My second comment has to do with the notion of "can these encodings be used to predict POS tags." Suppose the answer is "yes." What does that mean? Suppose the answer is "no."
In order to interpret the answer to these questions, we have to get a bit more formal. We're going to train a classifier to do something like "predict POS given embedding." Okay, so what hypothesis space does that classifier have access to? Perhaps you say it gets a linear hypothesis space, in which case I ask: if it fails, why is that useful? It just means that POS cannot be decoded linearly from this encoding. Perhaps you make the hypothesis space outrageously complicated, in which case I ask: if it succeeds, what does that tell us?
The reason I ask these questions is because I think it's useful to think about two extreme cases.
- We know that we can embed 200k words in about 300 dimensions with nearly orthogonal vectors. This means that for all intents and purposes, if we wanted, we could consider ourselves to be working with a one-hot word representation. We know that, to some degree, POS tags are predictable from words, especially if we allow for complex hypothesis spaces. But this is uninteresting because by any reasonable account, this representation has not encoded anything interesting: it's just the output classifier that's doing something interesting. That is to say: if your test can do well on the raw words as input, then it's dubious as a test.
- We also know that some things are just unpredictable. Suppose I had a representation that perfectly encoded everything I could possibly want. But then in the "last layer" it got run through some encryption protocol. All of the information is still there, so the representation in some sense "contains" the POS tags, but no classifier is going to be able to extract it. That is to say, just because the encoded isn't on the "surface" doesn't mean it's not there. Now, one could reasonably argue something like "well if the information is there in an impossible-to-decode format then it might as well not be there" but this slope gets slippery very quickly.

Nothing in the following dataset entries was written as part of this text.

-- ==== Sys2Proof/Machine/Tick.lean ====
section
/-! DEFINITION. The tick, and the events of the part that are due at the present tick (chapter 1; logs 2
and 3). -/

namespace Sys2Proof.Machine

/-- An event of the present tick: a held host event, or an event of the part's own, which is a command
of the table. -/
inductive Due where
  | host (e : HostEvent)
  | own (c : Instr)
deriving DecidableEq, Repr

/-- The delivery of a calendar entry, as a command. -/
def Entry.delivery (e : Entry) : List Due :=
  match e.owner, e.action with
  | .train i, .start => [.own (.startDelivered i)]
  | .train i, .boundary => [.own (.boundaryDelivered i)]
  | .capture i, .openWindow => [.own (.openDelivered i)]
  | .capture i, .closeWindow => [.own (.closeDelivered i)]
  | .fence, .timeout => [.own .timeoutDelivered]
  | _, _ => []

/-- The delivery the calendar makes now, its head's if that is due (R12, R15). -/
def State.calendarDue (s : State) : List Due :=
  match s.dueEntry with
  | none => []
  | some e => e.delivery

/-- What an input line has to do at the present tick: be sampled after its pin changed, or confirm its
candidate (R74, R206). -/
def State.inputDue (s : State) (i : Fin 8) : List Due :=
  if s.sampleDue i then [.own (.inputLevelChange i (s.input i).pin)]
  else if (s.confirmDue i).isSome then [.own (.edgeConfirmed i)]
  else []

/-- A holdoff timer's expiry (R171). -/
def State.holdoffDue (s : State) (i : Fin 4) : List Due :=
  if (s.ring i).expiryDue s.deviceTime then [.own (.holdoffExpiry i)] else []

/-- A carrier toggle (R29). -/
def State.toggleDue (s : State) (i : Fin 16) : List Due :=
  if (s.line i).toggleDue then [.own (.carrierToggle i)] else []

/-- The quiesce limit has run out (R192). -/
def State.limitReached (s : State) : Bool :=
  decide (s.device = .quiescing) && decide (Config.quiesceLimit ≤ s.quiesceElapsed)

/-- The outstanding read has gone unanswered for its limit (R121). -/
def State.readOverdue (s : State) : Bool :=
  match s.fetch with
  | .reading r => decide (s.device = .running) && decide (Config.readLimit ≤ r.elapsed)
  | _ => false

/-- The oldest host event held while the clock stood still, to be taken once it runs (R2). Where the clock
stops again inside the tick at which they are taken, those not yet taken stay held until it has resumed
once more (DESIGN CHOICE, log 8). -/
def State.hostDue (s : State) : List Due :=
  match s.refclk, s.heldEvents with
  | .running, e :: _ => [.host e]
  | _, _ => []

/-- Every event due at the present tick and not yet taken. The spec leaves their order open but for that
of the calendar, which offers its head only (R15). -/
def State.dueEvents (s : State) : List Due :=
  if s.resetHeld then []
  else s.hostDue ++ s.calendarDue ++ (List.finRange 8).flatMap s.inputDue
    ++ (List.finRange 4).flatMap s.holdoffDue ++ (List.finRange 16).flatMap s.toggleDue
    ++ (if s.limitReached then [.own .quiesceLimitExpiry] else [])
    ++ (if s.readOverdue then [.own .submissionReadTimeout] else [])

/-- Which of several due events is taken: the only one, or one that a free value points at (log 3). -/
def chooseDue (asked : Nat) : List Due → Option Due
  | [] => none
  | [d] => some d
  | ds => ds[Config.eventOrder asked % ds.length]?

/-- The elapsed ticks of an outstanding read (R121). -/
def Fetch.advance : Fetch → Fetch
  | .reading r => .reading { r with elapsed := r.elapsed + 1 }
  | .idle => .idle
  | .stalled c t => .stalled c t
  | .fenced f => .fenced f

/-- Every block one tick on: device time counts, or reads 0 at the first tick after a reset; modulators
and elapsed counts advance; the pins are to be sampled anew (R2, R3, R29, R121, R189, R206). -/
def State.count (s : State) : State :=
  { s with
    refclk := .running
    deviceTime := if s.timeRestart then 0 else s.deviceTime + 1
    timeRestart := false
    lines := Vector.ofFn fun i => (s.line i).advance
    inputs := Vector.ofFn fun i => { s.input i with sampled := false }
    fetch := s.fetch.advance
    quiesceElapsed := if s.device = .quiescing then s.quiesceElapsed + 1 else s.quiesceElapsed }

/-- A tick. While the clock is stopped none passes (R2); while a reset is held nothing counts (R197). A
read that became due while the clock stood still is issued (R117, log 19). -/
def State.tick (s : State) : State :=
  match s.refclk with
  | .stopped => s
  | .running => if s.resetHeld then s else s.count.issueRead
  | .resuming => if s.resetHeld then { s with refclk := .running } else s.count.issueRead

end Sys2Proof.Machine
end

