-- ==== Sys2Proof/Machine/Core.lean ====
section
/-! DEFINITION. The block as the host's interface takes it. -/

def Sys2Proof.core : Host.Core :=
  { State := Sys2Proof.Machine.State, Fault := Sys2Proof.Machine.Fault,
    Refusal := Sys2Proof.Machine.Refusal, step := Sys2Proof.Machine.step, reset := Sys2Proof.Machine.State.reset }
end

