-- ==== Sys2Proof/Certificates/Slice0/Obligations.lean ====
section
/-! DEFINITION. What is claimed of the model, one statement each, for the provers. OBLIGATIONS.json names
the rules and sections of spec/ that each rests on. -/

open Sys2Proof Sys2Proof.Machine

/-! The queue and the tick -/

/-- One step takes the command at the front of the queue, on the state with the queue's rest. -/
def Obligations.StepTakesTheFrontCommand : Prop :=
  ∀ (s : State) (c : Instr) (rest : List Instr), s.pending = c :: rest →
    step s = exec c { s with pending := rest }

/-- The state with the calendar's head, the entry of owner `o` with action `a` due now, delivered (R15). -/
abbrev DueNow (s : State) (o : Owner) (a : Action) (rest : List Entry) : Prop :=
  s.calendar = { due := s.deviceTime, owner := o, action := a } :: rest

/-- The candidate `c` of line `i` is confirmed at this tick: it has been seen for the filter length, and is
seen at this tick. -/
abbrev ConfirmedNow (s : State) (i : Fin 8) (c : Candidate) : Prop :=
  (s.input i).enabled = true ∧ (s.input i).candidate = some c ∧ s.rawNow i = c.level
    ∧ s.deviceTime = c.firstSeen + BitVec.ofNat 48 (s.input i).filterLength

/-- The event of the part's own that a command is falls at this tick: the entry at the calendar's head is due
(R15), a pin's change is to be sampled or a candidate is confirmed (R74, R206; log 7 for which comes first), a
holdoff timer expires (R171), a carrier's output is to change (R29, log 15), or a limit has run out (R121, R192). -/
def OwnEventDue (s : State) : Instr → Prop
  | .startDelivered k => ∃ rest, DueNow s (.train k) .start rest
  | .boundaryDelivered k => ∃ rest, DueNow s (.train k) .boundary rest
  | .openDelivered k => ∃ rest, DueNow s (.capture k) .openWindow rest
  | .closeDelivered k => ∃ rest, DueNow s (.capture k) .closeWindow rest
  | .timeoutDelivered => ∃ rest, DueNow s .fence .timeout rest
  | .inputLevelChange i v =>
    (s.input i).sampled = false ∧ (s.input i).pin ≠ (s.input i).raw ∧ v = (s.input i).pin
  | .edgeConfirmed i =>
    (∃ c, ConfirmedNow s i c)
      ∧ ¬((s.input i).sampled = false ∧ (s.input i).pin ≠ (s.input i).raw)
  | .holdoffExpiry i => (s.ring i).state = .active ∧ (s.ring i).timer = .running s.deviceTime
  | .carrierToggle i =>
    ∃ m, (s.line i).modulator = some m ∧ m.high ≠ decide (m.position < (s.line i).highWidth)
  | .quiesceLimitExpiry => s.device = .quiescing ∧ 125000 ≤ s.quiesceElapsed
  | .submissionReadTimeout => s.device = .running ∧ ∃ r, s.fetch = .reading r ∧ 6250000 ≤ r.elapsed
  | _ => False

/-- With no command waiting a step takes an event that is due, the only one if there is one only, and raises the
counter of choices (logs 2 and 3); the part's own events that are due are those of `OwnEventDue`, unless a reset
is held. With no event due a step is a tick: device time counts on, or reads 0 at the first tick after a reset;
every modulator, the read timer and the quiesce limit count it; and nothing else changes but that a due
submission read may be issued (logs 2, 6 and 19). While the clock is stopped nothing happens (R2). -/
def Obligations.EmptyQueueTakesWhatIsDueOrTicks : Prop :=
  (∀ (s : State) (c : Instr), Due.own c ∈ s.dueEvents ↔ s.resetHeld = false ∧ OwnEventDue s c)
  ∧ (∀ s : State, s.pending = [] →
    (∀ c, s.dueEvents = [.own c] → step s = exec c { s with choices := s.choices + 1 })
    ∧ (s.dueEvents ≠ [] →
      (∃ c, Due.own c ∈ s.dueEvents ∧ step s = exec c { s with choices := s.choices + 1 })
      ∨ ∃ e rest, s.heldEvents = e :: rest ∧ Due.host e ∈ s.dueEvents ∧
        step s = .next (State.takeHost { s with heldEvents := rest, choices := s.choices + 1 } e)))
  ∧ ∀ s : State, s.pending = [] → s.dueEvents = [] → s.resetHeld = false →
    (s.refclk ≠ .stopped → step s = .next (State.issueRead
      { s with
        refclk := .running
        deviceTime := if s.timeRestart then 0 else s.deviceTime + 1
        timeRestart := false
        lines := Vector.ofFn fun i =>
          { s.line i with
            modulator := (s.line i).modulator.map fun m =>
              { m with position := (m.position + 1) % (s.line i).period } }
        inputs := Vector.ofFn fun i => { s.input i with sampled := false }
        fetch := match s.fetch with
          | .reading r => .reading { r with elapsed := r.elapsed + 1 }
          | other => other
        quiesceElapsed := if s.device = .quiescing then s.quiesceElapsed + 1 else s.quiesceElapsed }))
    ∧ (s.refclk = .stopped → step s = .next s)

/-! Records -/

/-- The 64 bytes of a submission record, written from its fields, decode to that record: no field that a
kind's table lists is dropped or moved. A record of no known kind keeps its kind byte and header. -/
def Obligations.RecordBytesDecodeToTheirRecord : Prop :=
  ∀ c : Submission, (∀ k h, c = .unknown k h → k.toNat = 0 ∨ 10 < k.toNat) →
    decodeSubmission (encodeSubmission c) = c

/-- Each of the ten submission commands is the return of the outstanding read with the 64 bytes of that
record (log 1). -/
def Obligations.SubmissionCommandIsItsReadReturn : Prop :=
  ∀ (s : State) (h : Header),
    (exec (.nop h) s = exec (.submissionReadReturn .outstanding (encodeSubmission (.nop h))) s)
    ∧ (∀ b, exec (.defineRing h b) s =
        exec (.submissionReadReturn .outstanding (encodeSubmission (.defineRing h b))) s)
    ∧ (∀ b, exec (.setOutput h b) s =
        exec (.submissionReadReturn .outstanding (encodeSubmission (.setOutput h b))) s)
    ∧ (∀ b, exec (.setInput h b) s =
        exec (.submissionReadReturn .outstanding (encodeSubmission (.setInput h b))) s)
    ∧ (∀ b, exec (.startTrain h b) s =
        exec (.submissionReadReturn .outstanding (encodeSubmission (.startTrain h b))) s)
    ∧ (∀ b, exec (.armCapture h b) s =
        exec (.submissionReadReturn .outstanding (encodeSubmission (.armCapture h b))) s)
    ∧ (exec (.cancel h) s = exec (.submissionReadReturn .outstanding (encodeSubmission (.cancel h))) s)
    ∧ (∀ n, exec (.fence h n) s =
        exec (.submissionReadReturn .outstanding (encodeSubmission (.fence h n))) s)
    ∧ (exec (.readTime h) s = exec (.submissionReadReturn .outstanding (encodeSubmission (.readTime h))) s)
    ∧ (∀ v, exec (.adjustTime h v) s =
        exec (.submissionReadReturn .outstanding (encodeSubmission (.adjustTime h v))) s)

/-- The 32 bytes of a completion record stand at the positions of R204. -/
def Obligations.CompletionRecordLayout : Prop :=
  ∀ (c : Completion) (phase : Bool),
    (c.bytes phase).length = 32
    ∧ (c.bytes phase)[0]? = some c.kind.code ∧ (c.bytes phase)[1]? = some c.status.code
    ∧ (∀ f, (c.bytes phase)[2]? = some f →
        f.getLsbD 0 = phase ∧ f.getLsbD 1 = c.late ∧ f.getLsbD 2 = c.lateOpen ∧ f.getLsbD 3 = c.cascade
          ∧ f.getLsbD 4 = decide (c.direction = .falling) ∧ f.extractLsb' 5 3 = 0#3)
    ∧ (c.bytes phase)[3]? = some c.mask
    ∧ ((c.bytes phase).drop 4).take 4 = bytesOf c.tag 2 ++ bytesOf (BitVec.ofNat 16 c.sqHead) 2
    ∧ ((c.bytes phase).drop 8).take 16 =
        bytesOf (c.time.setWidth 64) 8 ++ bytesOf (c.time2.setWidth 64) 8
    ∧ (c.bytes phase).drop 24 =
        bytesOf (BitVec.ofNat 32 c.count) 4 ++ bytesOf (BitVec.ofNat 16 c.dropped) 2 ++ [0, 0]

/-! Laws that every step keeps -/

/-- Every step keeps every output line's modulator running exactly while the line's level is CARRIER, and
every line's owner and successor the live trains on that line. -/
def Obligations.ModulatorsRunExactlyAtCarrier : Prop :=
  ∀ s t : State, s.LinesSound → step s = .next t → t.LinesSound

/-- Every step keeps the rings and the submission reads sound: legal sizes, indices below them, CR0 ACTIVE
throughout RUNNING and QUIESCING, all rings UNDEFINED in OFF and HALTED, and a read outstanding in RUNNING
only, of the record at head. -/
def Obligations.RingsAndReadsStaySound : Prop :=
  ∀ s t : State, s.RingsSound → s.UnitSound → step s = .next t → t.RingsSound ∧ t.UnitSound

EDIT 26 Jul 2016, 8:24p Eastern: It's unclear to a few people so clarification. I'm mostly not talking about type-level word embeddings above, but embeddings in context. At a type-level, you could imagine evaluating (1) on out of vocabular terms, which would be totally reasonable. I'm think more something like: the state of your biLSTM in a neural MT system. The issue is that if, for instance, this biLSTM can repredict the input (as in an autoencoder), then it could be that the POS tagger is doing all the work. See this conversation thread with Yoav Goldberg for some discussion.